About this task →
Find the string "monitors" in the records. Copy every line it appears in.

Saved data entries:
======
/-- What `setLevel` leaves as it stands: everything but levels. -/
@[simp] theorem setLevel_keeps (t : Fin 16) (high : Bool) (s : State) :
    (setLevel t high s).powered = s.powered ∧ (setLevel t high s).now = s.now
    ∧ (setLevel t high s).port = s.port ∧ (setLevel t high s).accounts = s.accounts
    ∧ (setLevel t high s).runs = s.runs ∧ (setLevel t high s).released = s.released
    ∧ (setLevel t high s).quality = s.quality ∧ (setLevel t high s).channels = s.channels
    ∧ (setLevel t high s).scan = s.scan ∧ (setLevel t high s).stroke = s.stroke
    ∧ (setLevel t high s).points = s.points ∧ (setLevel t high s).header = s.header
    ∧ (setLevel t high s).pumps = s.pumps ∧ (setLevel t high s).pendingDuty = s.pendingDuty
    ∧ (setLevel t high s).trips = s.trips ∧ (setLevel t high s).monitors = s.monitors
    ∧ (setLevel t high s).dueValues = s.dueValues ∧ (setLevel t high s).tripTest = s.tripTest
    ∧ (setLevel t high s).causes = s.causes ∧ (setLevel t high s).terminals = s.terminals
    ∧ (setLevel t high s).clock = s.clock ∧ (setLevel t high s).supply = s.supply
    ∧ (setLevel t high s).pending = s.pending := by
  and_intros <;> rfl

/-- What `expireSlot` leaves as it stands: everything but quality, causes. -/
@[simp] theorem expireSlot_keeps (q : Fin 8) (s : State) :
    (expireSlot q s).powered = s.powered ∧ (expireSlot q s).now = s.now
    ∧ (expireSlot q s).port = s.port ∧ (expireSlot q s).accounts = s.accounts
    ∧ (expireSlot q s).runs = s.runs ∧ (expireSlot q s).released = s.released
    ∧ (expireSlot q s).channels = s.channels ∧ (expireSlot q s).scan = s.scan
    ∧ (expireSlot q s).stroke = s.stroke ∧ (expireSlot q s).points = s.points
    ∧ (expireSlot q s).header = s.header ∧ (expireSlot q s).pumps = s.pumps
    ∧ (expireSlot q s).pendingDuty = s.pendingDuty ∧ (expireSlot q s).trips = s.trips
    ∧ (expireSlot q s).monitors = s.monitors ∧ (expireSlot q s).dueValues = s.dueValues
    ∧ (expireSlot q s).tripTest = s.tripTest ∧ (expireSlot q s).terminals = s.terminals
    ∧ (expireSlot q s).levels = s.levels ∧ (expireSlot q s).clock = s.clock
    ∧ (expireSlot q s).supply = s.supply ∧ (expireSlot q s).pending = s.pending := by
  and_intros <;> dsimp only [expireSlot]
  all_goals (repeat' split)
  all_goals simp

/-- What `takeCode` leaves as it stands: everything but channels, causes, dueValues. -/
@[simp] theorem takeCode_keeps (i : Fin 16) (code : BitVec 16) (s : State) :
    (takeCode i code s).powered = s.powered ∧ (takeCode i code s).now = s.now
    ∧ (takeCode i code s).port = s.port ∧ (takeCode i code s).accounts = s.accounts
    ∧ (takeCode i code s).runs = s.runs ∧ (takeCode i code s).released = s.released
    ∧ (takeCode i code s).quality = s.quality ∧ (takeCode i code s).scan = s.scan
    ∧ (takeCode i code s).stroke = s.stroke ∧ (takeCode i code s).points = s.points
    ∧ (takeCode i code s).header = s.header ∧ (takeCode i code s).pumps = s.pumps
    ∧ (takeCode i code s).pendingDuty = s.pendingDuty ∧ (takeCode i code s).trips = s.trips
    ∧ (takeCode i code s).monitors = s.monitors ∧ (takeCode i code s).tripTest = s.tripTest
    ∧ (takeCode i code s).terminals = s.terminals ∧ (takeCode i code s).levels = s.levels
    ∧ (takeCode i code s).clock = s.clock ∧ (takeCode i code s).supply = s.supply
    ∧ (takeCode i code s).pending = s.pending := by
  and_intros <;> dsimp only [takeCode]
  all_goals (repeat' split)
  all_goals simp

/-- What `leaveMask` leaves as it stands: everything but header, causes. -/
@[simp] theorem leaveMask_keeps (q : Fin 4) (s : State) :
    (leaveMask q s).powered = s.powered ∧ (leaveMask q s).now = s.now
    ∧ (leaveMask q s).port = s.port ∧ (leaveMask q s).accounts = s.accounts
    ∧ (leaveMask q s).runs = s.runs ∧ (leaveMask q s).released = s.released
    ∧ (leaveMask q s).quality = s.quality ∧ (leaveMask q s).channels = s.channels
    ∧ (leaveMask q s).scan = s.scan ∧ (leaveMask q s).stroke = s.stroke
    ∧ (leaveMask q s).points = s.points ∧ (leaveMask q s).pumps = s.pumps
    ∧ (leaveMask q s).pendingDuty = s.pendingDuty ∧ (leaveMask q s).trips = s.trips
    ∧ (leaveMask q s).monitors = s.monitors ∧ (leaveMask q s).dueValues = s.dueValues
    ∧ (leaveMask q s).tripTest = s.tripTest ∧ (leaveMask q s).terminals = s.terminals
    ∧ (leaveMask q s).levels = s.levels ∧ (leaveMask q s).clock = s.clock
    ∧ (leaveMask q s).supply = s.supply ∧ (leaveMask q s).pending = s.pending := by
  and_intros <;> dsimp only [leaveMask]
  all_goals (repeat' split)
  all_goals simp

/-- What `disablePoint` leaves as it stands: everything but header, causes. -/
@[simp] theorem disablePoint_keeps (q : Fin 4) (s : State) :
    (disablePoint q s).powered = s.powered ∧ (disablePoint q s).now = s.now
    ∧ (disablePoint q s).port = s.port ∧ (disablePoint q s).accounts = s.accounts
    ∧ (disablePoint q s).runs = s.runs ∧ (disablePoint q s).released = s.released
    ∧ (disablePoint q s).quality = s.quality ∧ (disablePoint q s).channels = s.channels
    ∧ (disablePoint q s).scan = s.scan ∧ (disablePoint q s).stroke = s.stroke
    ∧ (disablePoint q s).points = s.points ∧ (disablePoint q s).pumps = s.pumps
    ∧ (disablePoint q s).pendingDuty = s.pendingDuty ∧ (disablePoint q s).trips = s.trips
    ∧ (disablePoint q s).monitors = s.monitors ∧ (disablePoint q s).dueValues = s.dueValues
    ∧ (disablePoint q s).tripTest = s.tripTest ∧ (disablePoint q s).terminals = s.terminals
    ∧ (disablePoint q s).levels = s.levels ∧ (disablePoint q s).clock = s.clock
    ∧ (disablePoint q s).supply = s.supply ∧ (disablePoint q s).pending = s.pending := by
  simp [disablePoint]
======
Task result →
    ∧ (setLevel t high s).trips = s.trips ∧ (setLevel t high s).monitors = s.monitors
    ∧ (expireSlot q s).monitors = s.monitors ∧ (expireSlot q s).dueValues = s.dueValues
    ∧ (takeCode i code s).monitors = s.monitors ∧ (takeCode i code s).tripTest = s.tripTest
    ∧ (leaveMask q s).monitors = s.monitors ∧ (leaveMask q s).dueValues = s.dueValues
    ∧ (disablePoint q s).monitors = s.monitors ∧ (disablePoint q s).dueValues = s.dueValues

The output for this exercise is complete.